As fibras alimentares desempenham um papel central na saúde humana, indo muito além da tradicional associação com o funcionamento intestinal. Elas são compostos não digeríveis presentes majoritariamente nos alimentos de origem vegetal e, apesar dessa característica, exercem efeitos fisiológicos profundos sobre o metabolismo, o controle glicêmico, o perfil lipídico, a saciedade, a microbiota intestinal e até mesmo mecanismos celulares relacionados à saúde do cólon.
De modo geral, as fibras podem ser classificadas como solúveis ou insolúveis, e também segundo seu grau de fermentabilidade. Essas características determinam como elas interagem com o organismo. As fibras solúveis formam géis viscosos no estômago, retardando o esvaziamento gástrico e prolongando a sensação de saciedade. Esse processo diminui a velocidade da absorção dos carboidratos, contribuindo para uma menor elevação da glicose pós-prandial e uma resposta insulínica mais moderada. Já as fibras insolúveis, como a celulose, atuam principalmente aumentando o volume e o peso das fezes, além de reterem água no intestino. Esse efeito mecânico estimula o peristaltismo e reduz o tempo de trânsito intestinal, auxiliando na prevenção de constipação.
Uma das contribuições mais importantes das fibras ocorre no intestino grosso, onde a microbiota fermenta parcialmente alguns tipos de fibras como inulina, frutooligossacarídeos (FOS), pectinas e beta-glucanas, produzindo ácidos graxos de cadeia curta (AGCC): acetato, propionato e butirato. Esses compostos têm efeitos amplos e altamente relevantes. O acetato é o AGCC mais abundante e circula pela corrente sanguínea através da veia porta, podendo ser utilizado como fonte de energia por tecidos como o músculo esquelético e o coração. O propionato atua principalmente no fígado, sendo utilizado em vias de gliconeogênese e também desempenhando um papel importante na redução da síntese endógena de colesterol ao inibir a enzima HMG-CoA redutase. Isso confere ao propionato um potencial efeito protetor sobre o perfil lipídico.

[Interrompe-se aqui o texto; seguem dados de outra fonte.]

/-- A stop that is awaited, from a live source. -/
theorem tiuStopEvent_of_awaited {j : Fin 8} {count : Nat} {code : Int} (hrun : s.tiu.phase = .running) (hj : j.val < s.tiu.stops)
    (hseen : nbit (fget s.tiu.stat F.TIU_STAT.SEEN) j.val = false) (hlive : s.tiuSourceLive (nbits s.tiu.stopSel.toNat (4 * j.val) 4) = true) :
    let r := s.tiu.result count code
    exec (.tiuStopEvent j count code) s =
      if r < 0 ∨ 2 ^ 32 ≤ r ∨ (r = 0 ∧ nbits s.tiu.stopSel.toNat (4 * j.val) 4 = fget s.tiu.cfg F.TIU_CFG.START) then .next s
      else .next (if (s.tiu.stopped j r).allSeen then ({ s with tiu := s.tiu.stopped j r }).tiuDone else { s with tiu := s.tiu.stopped j r }) :=
  if_neg (by simp [hrun, hj, hseen, hlive])

end

/-- Settles O37: edges, pairs, counts, snapshots and stalls of the tachs; calibration, start, stops and ends of the TIU. -/
theorem tachAndTiuMeasure : Obligations.TachAndTiuMeasure := by
  unfold Obligations.TachAndTiuMeasure
  refine ⟨⟨fun k level both held stamp s hp hh => ?_, fun k level both held stamp s hp hq hl hh => tachEdge_of_single hp hq hl hh,
    fun k level held stamp e s hp hq hl hh he => ?_, fun th t now keep up h => Tach.countEdge_fields h,
    fun th e1 e0 c c0 t rest ht h01 h1 hc => Tach.snapshot_of_two ht h01 h1 hc, fun k s hp he => ?_, fun k w s hp => if_neg (by simp [hp]),
    fun th now => Tach.enable_fields⟩,
    fun one two s hen hidle => ?_, fun one two s h => if_pos (by rcases h with h | h <;> simp [h]), fun count code time s harmed hlive => if_neg (by simp [harmed, hlive]),
    fun j count code s hrun hj hseen hlive => ⟨fun hlo hhi hnone => ?_, fun hout => ?_⟩, fun s hrun => if_neg (by simp [hrun]), fun s harmed => ?_, fun s => ?_⟩
  case refine_1 =>
    exact (if_neg (by simp [hp])).trans (if_pos hh)
  case refine_2 =>
    refine ⟨?_, ?_⟩
    · rw [tachEdge_of_pair hp hq hl hh he, if_neg Bool.false_ne_true, State.quadOf_other hq]
    · rw [tachEdge_of_pair hp hq hl hh he, if_pos rfl, State.quadOf_other hq]
      refine ⟨_, rfl, fbit_fset (by decide), ?_⟩
      have hpair := State.quadOf_eq_some hq
      have htrail := State.trail_setLevel (s := s.untilTime (stamp / 5 * 5)) (j := e) (level := level) k.isLt
      have ho : (if k.val = e then e + 1 else e) < 8 := by split <;> omega
      exact (State.trail_setLevel ho).trans htrail
  case refine_3 =>
    refine ⟨{ s.tachOf k.val with stat := fset (s.tachOf k.val).stat F.TACH_STAT.STOPPED 1 }, ?_, fbit_fset (by decide), rfl, rfl⟩
    rw [← State.tach_getElem] at *
    exact if_neg (by rw [hp, he]; decide)
  case refine_4 =>
    obtain ⟨hk1, hk2⟩ := tiuCal_fields (tiuMean one) (tiuMean two)
    have hrun := tiuGo_of_idle (one := one) (two := two) hen hidle
    by_cases hfail : tiuMean two - tiuMean one < 1000 ∨ 1600 < tiuMean two - tiuMean one
    · rw [hrun, if_pos hfail]
      exact ⟨(s.tiuCalibrated one two).failed, hk1, hk2, rfl, fun _ => ⟨fbit_fset (by decide), hidle, rfl, rfl⟩, fun hlo hhi => absurd hfail (by omega)⟩
    · rw [hrun, if_neg hfail]
      exact ⟨(s.tiuCalibrated one two).armed, hk1, hk2, rfl, fun h => absurd h hfail, fun _ _ => ⟨rfl, fget_fset (by decide), rfl, rfl⟩⟩
  case refine_5 =>
    obtain ⟨hres, hbit, hother⟩ := Tiu.stopped_fields (s.tiu.result count code) hseen
    refine ⟨s.tiu.stopped j (s.tiu.result count code), hres, hbit, hother, ?_⟩
    rw [tiuStopEvent_of_awaited hrun hj hseen hlive]
    refine if_neg ?_
    rintro (h | h | h)
    · exact absurd hlo (Int.not_le.mpr h)
    · exact absurd hhi (Int.not_lt.mpr h)
    · exact hnone h
  case refine_6 =>
    rw [tiuStopEvent_of_awaited hrun hj hseen hlive]
    exact if_pos hout
  case refine_7 =>
    exact ⟨{ s.tiu with phase := .idle, stat := fset s.tiu.stat F.TIU_STAT.NO_START 1 }, rfl, fbit_fset (by decide), rfl, if_neg (by simp [harmed])⟩
  case refine_8 =>
    exact ⟨{ s.tiu with phase := .idle, stat := fset s.tiu.stat F.TIU_STAT.DONE 1 }, rfl, fbit_fset (by decide), rfl, rfl⟩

O butirato, por sua vez, é considerado o AGCC mais relevante para a saúde intestinal. Ele serve como principal fonte de energia para os colonócitos, células que revestem o intestino grosso e desempenha funções fundamentais, como estimular a diferenciação celular, modular processos inflamatórios e promover a apoptose de células danificadas ou displásicas. Esses mecanismos tornam o butirato um agente particularmente interessante no estudo da prevenção do câncer colorretal. Embora ainda seja difícil estabelecer relações diretas em humanos devido ao longo período de desenvolvimento desse tipo de câncer, um corpo crescente de evidências sugere que a ingestão adequada de fibras fermentáveis, aliada à produção eficaz de butirato, pode contribuir para a manutenção da integridade da mucosa colônica e para mecanismos protetores ao longo dos anos.
A fermentação das fibras também reduz o pH do intestino grosso, o que melhora a absorção de minerais como cálcio, magnésio e ferro, pois aumenta a proporção de íons livres disponíveis para absorção. Fibras específicas, como inulina e FOS, demonstram um efeito ainda mais pronunciado nesse processo, favorecendo especialmente a absorção de cálcio, algo importante para a saúde óssea e para o funcionamento de processos metabólicos dependentes desse mineral.
Outro aspecto relevante é o papel das fibras na regulação da saciedade através dos AGCC. Esses compostos estimulam receptores intestinais que desencadeiam a liberação de hormônios como o GLP-1, responsável pela sinalização de saciedade após as refeições no sistema nervoso central. Isso contribui não apenas para o controle do apetite, mas também para a melhora da sensibilidade à insulina e da regulação glicêmica, tornando as fibras um recurso nutricional importante para prevenção de diabetes tipo 2 e controle de peso.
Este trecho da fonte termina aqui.